Une algue comme source d'énergie propre ?
Bien comprendre les processus de production et de régulation d'énergie peut également servir les
biotechnologies : en absence de soufre, Chlamydomonas reinhardtii produit de l'hydrogène, un combustible
«propre». Le soufre est un élément chimique nécessaire à la synthèse de certains acides aminés qui
forment les protéines. «S'il y a une carence en soufre, la photosynthèse de Chlamy diminue, indique Pierre
Cardol, l'algue se débrouille alors pour mettre en place une autre voie énergétique, laquelle résulte en la
production d'hydrogène». Un processus physiologique intéressant au vu des préoccupations actuelles pour
l'environnement.
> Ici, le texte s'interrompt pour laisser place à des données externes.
/-- The vector integer type field (R106): lane width and lane count. -/
def intType (ty : BitVec 2) : Option (Nat × Nat) :=
  match ty.toNat with
  | 0 => some (32, 16)
  | 1 => some (16, 32)
  | 2 => some (8, 64)
  | _ => none

/-- A legal RM of an instruction other than the conversions: RSR is illegal (R64, R100). -/
def arithRm (rm : BitVec 3) : Option RM :=
  match RM.ofField rm.toNat with
  | some .rsr => none
  | r => r

/-- OR of flag sets. -/
def orFlags (l : List Flags) : Flags := l.foldl (· ||| ·) 0

/-- A lane-wise result of two vectors with flags. -/
def lanes2 (w n : Nat) (f : Nat → Nat → Nat × Flags) (x y : Nat) : Nat × Flags :=
  let l := (List.range n).map (fun i => f (lane w x i) (lane w y i))
  (packLanes w (l.map (·.1)), orFlags (l.map (·.2)))

/-- A vector floating-point instruction of a type and mode: illegal fields raise, otherwise the
result and flags of `f` are written through the residue check when `chk`. -/
def SortSt.vfp (t : SortSt) (ty : BitVec 2) (rm : BitVec 3) (chk : Bool) (vd : Reg)
    (f : FFmt → Nat → RM → Nat × Flags) : SortRes :=
  match fpType ty, arithRm rm with
  | some (fmt, n), some r =>
    t.maybeChecked chk (fun u => let q := f fmt n r; (u.sv vd q.1).flag q.2)
  | _, _ => .exc .illegalInstr

/-- A vector integer instruction of a type. -/
def SortSt.vint (t : SortSt) (ty : BitVec 2) (vd : Reg) (f : Nat → Nat → Nat) : SortRes :=
  match intType ty with
  | some (w, n) => t.checked (fun u => u.sv vd (f w n))
  | none => .exc .illegalInstr

/-- Lane-wise integer result. -/
def ilanes (w n : Nat) (f : Nat → Nat → Nat) (x y : Nat) : Nat :=
  packLanes w ((List.range n).map (fun i => f (lane w x i) (lane w y i)))

/-! ## Stochastic rounding words (R72 to R74) -/

/-- The position word of Table 02-9 for an element of the instruction's result. -/
def posWord (t : SortSt) (e : SortEnv) (elem : Nat) : W64 :=
  BitVec.ofNat 64 (t.book.slugs % 2 ^ 16 * 2 ^ 48 + e.share % 64 * 2 ^ 42 + e.sliver % 256 * 2 ^ 34
    + t.book.rsrCount.toNat * 2 ^ 10 + elem % 1024)

/-- The low 32 bits of the random word of an element (R73). -/
def rsrWord (t : SortSt) (e : SortEnv) (elem : Nat) : Nat := (mix (e.seed ^^^ posWord t e elem)).toNat % 2 ^ 32

/-- An RSR instruction counts once (Table 02-9 COUNT). -/
def SortSt.countRsr (t : SortSt) (rm : RM) : SortSt :=
  if rm = .rsr then { t with book := { t.book with rsrCount := t.book.rsrCount + 1 } } else t

/-! ## Conversions (R107, R108) -/

/-- VCVT: the fields of Table 03-3 format VC; none for an illegal one (R100). -/
def vcvt (t : SortSt) (e : SortEnv) (tgt src ctl : BitVec 4) (rm : BitVec 3) (vd va : Reg) : Option SortSt :=
  match Elem.ofCode src.toNat, Elem.ofCode tgt.toNat, RM.ofField rm.toNat with
  | some es, some et, some r =>
    if !cvtListed src.toNat tgt.toNat then none
    else
      let n := min es.perReg et.perReg
      let ratio := max es.perReg et.perReg / n
      let fp8 := tgt.toNat == 3 || tgt.toNat == 4
      let p := if fp8 then ctl.toNat % 4 else ctl.toNat % 8
      if !fp8 && decide (ratio ≤ 4) && decide (4 ≤ ctl.toNat) then none
      else if ratio ≤ p then none
      else
        let o : CvtOpt := ⟨fp8 && !bit ctl.toNat 3, fp8 && bit ctl.toNat 2⟩
        let narrowing := decide (et.width < es.width)
        let base := if narrowing then 0 else p * n
        let x := (t.gv va).toNat
        let q := (List.range n).map (fun i => cvtElem es et r (rsrWord t e i) o (lane es.width x (base + i)))
        let out := packLanes et.width (q.map (·.1))
        let u := if narrowing then
            t.sv vd (setBits (t.gv vd).toNat (p * n * et.width) (n * et.width) out)
          else t.sv vd out
        some ((u.flag (orFlags (q.map (·.2)))).countRsr r)
  | _, _, _ => none

/-- The source or result format of VMX and VDQMX. -/
def mxFmt (fmt : BitVec 2) : Option FFmt :=
  match fmt.toNat with
  | 0 => some fp32
  | 1 => some bf16
  | 2 => some fp16
  | _ => none

/-- Block positions of an element width in a register (R108). -/
def mxPositions (w : Nat) : Nat := if w = 4 then 4 else 2

/-- VMX (R108, R59). -/
def vmx (t : SortSt) (e : SortEnv) (mxe : BitVec 3) (fmt pos : BitVec 2) (rm : BitVec 3) (vd va sd : Reg) :
    Option SortSt :=
  match MxElem.ofCode mxe.toNat, mxFmt fmt, RM.ofField rm.toNat with
  | some el, some f, some r =>
    if mxPositions el.width ≤ pos.toNat then none
    else if f = fp32 ∧ Reg.odd va then none
    else
      let x := if f = fp32 then t.gvPair va else (t.gv va).toNat
      let vs := (lanes f.width 32 x).map f.decode
      let q := mxQuantise el r ((List.range 32).map (rsrWord t e)) vs
      let w := el.width
      let u := t.sv vd (setBits (t.gv vd).toNat (32 * w * pos.toNat) (32 * w) (packLanes w q.2.1))
      let u := u.ss sd (BitVec.ofNat 64 (setBits (t.gs sd).toNat (8 * pos.toNat) 8 q.1))
      some ((u.flag q.2.2).countRsr r)
  | _, _, _ => none

/-- VDQMX (R108, R66). -/
def vdqmx (t : SortSt) (e : SortEnv) (mxe : BitVec 3) (fmt pos : BitVec 2) (rm : BitVec 3) (vd va rs : Reg) :
    Option SortSt :=
  match MxElem.ofCode mxe.toNat, mxFmt fmt, RM.ofField rm.toNat with
  | some el, some f, some r =>
    if mxPositions el.width ≤ pos.toNat then none
    else if f = fp32 ∧ Reg.odd vd then none
    else
      let w := el.width
      let x := (t.gv va).toNat / 2 ^ (32 * w * pos.toNat)
      let sc := lane 8 (t.gs rs).toNat pos.toNat
      let q := (List.range 32).map (fun i =>
        f.encode r (rsrWord t e i) ⟨false, false⟩ (el.decode sc (lane w x i)))
      let out := packLanes f.width (q.map (·.1))
      let u := if f = fp32 then (t.sv vd (out % 2 ^ 512)).sv (Reg.succ vd) (out / 2 ^ 512) else t.sv vd out
      some ((u.flag (orFlags (q.map (·.2)))).countRsr r)
  | _, _, _ => none

/-- MMA (R109, R110). -/
def mma (t : SortSt) (afmt bfmt : BitVec 4) (mx : Bool) (ad : BitVec 3) (va vb : Reg) :
    Option (SortSt → SortSt) :=
  match mmaKind afmt.toNat bfmt.toNat mx, Elem.ofCode afmt.toNat, Elem.ofCode bfmt.toNat with
  | some kd, some ea, some eb =>
    if kd.pair && (Reg.odd va || Reg.odd vb) then none
    else
      let x := if kd.pair then t.gvPair va else (t.gv va).toNat
      let y := if kd.pair then t.gvPair vb else (t.gv vb).toNat
      some (fun u =>
        let q := mmaTile kd ea eb mx t.xa.toNat t.xb.toNat x y (t.ga ad.toNat).toNat
        (u.sa ad.toNat q.1).flag q.2)
  | _, _, _ => none

/-! ## CSRs (R127, Table 03-16) -/

/-- SRD's value; none for a CSR that is not listed. -/
def csrRead (t : SortSt) (e : SortEnv) (csr : BitVec 12) : Option W64 :=
  match csr.toNat with
  | 0 => some (t.ssr.setWidth 64)
  | 1 => some (BitVec.ofNat 64 (e.share % 64 * 256 + e.sliver % 256))
  | 2 => some (BitVec.ofNat 64 (t.book.slugs % 2 ^ 32))
  | 3 => some (t.book.slugCyc.setWidth 64)
  | 4 => some t.book.cycle
  | 5 => some (BitVec.ofNat 64 (e.now / 100 * 100))
  | 6 => some t.xa
  | 7 => some t.xb
  | 8 => some (BitVec.ofNat 64 (t.book.replays.toNat * 65536 + t.book.retries.toNat * 256
      + b2n t.book.inj.isSome))
  | _ => none

/-- SWR's effect: SSR write-one-to-clear, XA and XB read-write, the read-only ones drop the write. -/
def csrWrite (t : SortSt) (csr : BitVec 12) (x : W64) : Option SortSt :=
  match csr.toNat with
  | 0 => some { t with ssr := t.ssr &&& ~~~ (x.setWidth 32 &&& 0x3F) }
  | 6 => some { t with xa := x }
  | 7 => some { t with xb := x }
  | n => if n ≤ 8 then some t else none

/-! ## Slug boundaries (R117) -/

/-- The state a snapshot holds, with the PC of the next instruction. -/
def SortSt.snapshot (t : SortSt) (pc : BitVec 13) (entry : Option Nat) : Snapshot :=
  { s := t.s, v := t.v, a := t.a, xa := t.xa, xb := t.xb, ssr := t.ssr, pc := pc,
    barS := t.book.barS, barG := t.book.barG, entry := entry }

/-- Abandon the pending engine work of the slug: tags freed, ticket generations raised (R215). -/
def SortSt.abandon (t : SortSt) : SortSt :=
  { t with tags := [], tickets := [],
           tgen := Vector.ofFn (fun (i : Fin 4) => t.tgen[i] + b2n (thas t.tickets i)) }

/-- Return to the start of the current slug from the snapshot (R124, R156): registers, flags and barrier
generations restored, counts restarted, pending work abandoned.  The slug has still used its injection
(R126: at most one per slug). -/
def SortSt.rollback (t : SortSt) : SortSt :=
  let u := t.abandon
  { u with s := t.snap.s, v := t.snap.v, a := t.snap.a, xa := t.snap.xa, xb := t.snap.xb,
           ssr := t.snap.ssr, pc := t.snap.pc,
           book := { t.book with rsrCount := 0, sends := 0, slugCyc := 0, inj := none,
                                 barS := t.snap.barS, barG := t.snap.barG } }

/-- RETRIES counts one more retry, saturating (Table 03-18). -/
def SortSt.countRetry (t : SortSt) : SortSt :=
  { t with book := { t.book with retries := satInc t.book.retries } }

/-- R117 steps 2 to 4: the next slug begins and the state is copied into the snapshot. -/
def SortSt.boundary (t : SortSt) (pc : BitVec 13) (entry : Nat) : SortSt :=
  let u := { t with book := { t.book with slugs := t.book.slugs + 1, rsrCount := 0, sends := 0, slugCyc := 0,
                                          inj := none, injUsed := false, retried := false } }
  { u with snap := u.snapshot pc (some entry) }

end Sys2Proof.Machine
end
Bien sûr la petite algue unicellulaire ne produit pas naturellement des quantités suffisantes
d'hydrogène pour pouvoir l'exploiter comme source d'énergie. Des tests sont en cours à Liège dans le
Laboratoire de Biochimie végétale : grâce à un photobioréacteur, des chercheurs calculent la production
d'hydrogène de différentes souches mutantes de Chlamydomonas reinhardtii. Ils espèrent ainsi proposer des
pistes pour produire de grandes quantités d'hydrogène à partir de microorganismes.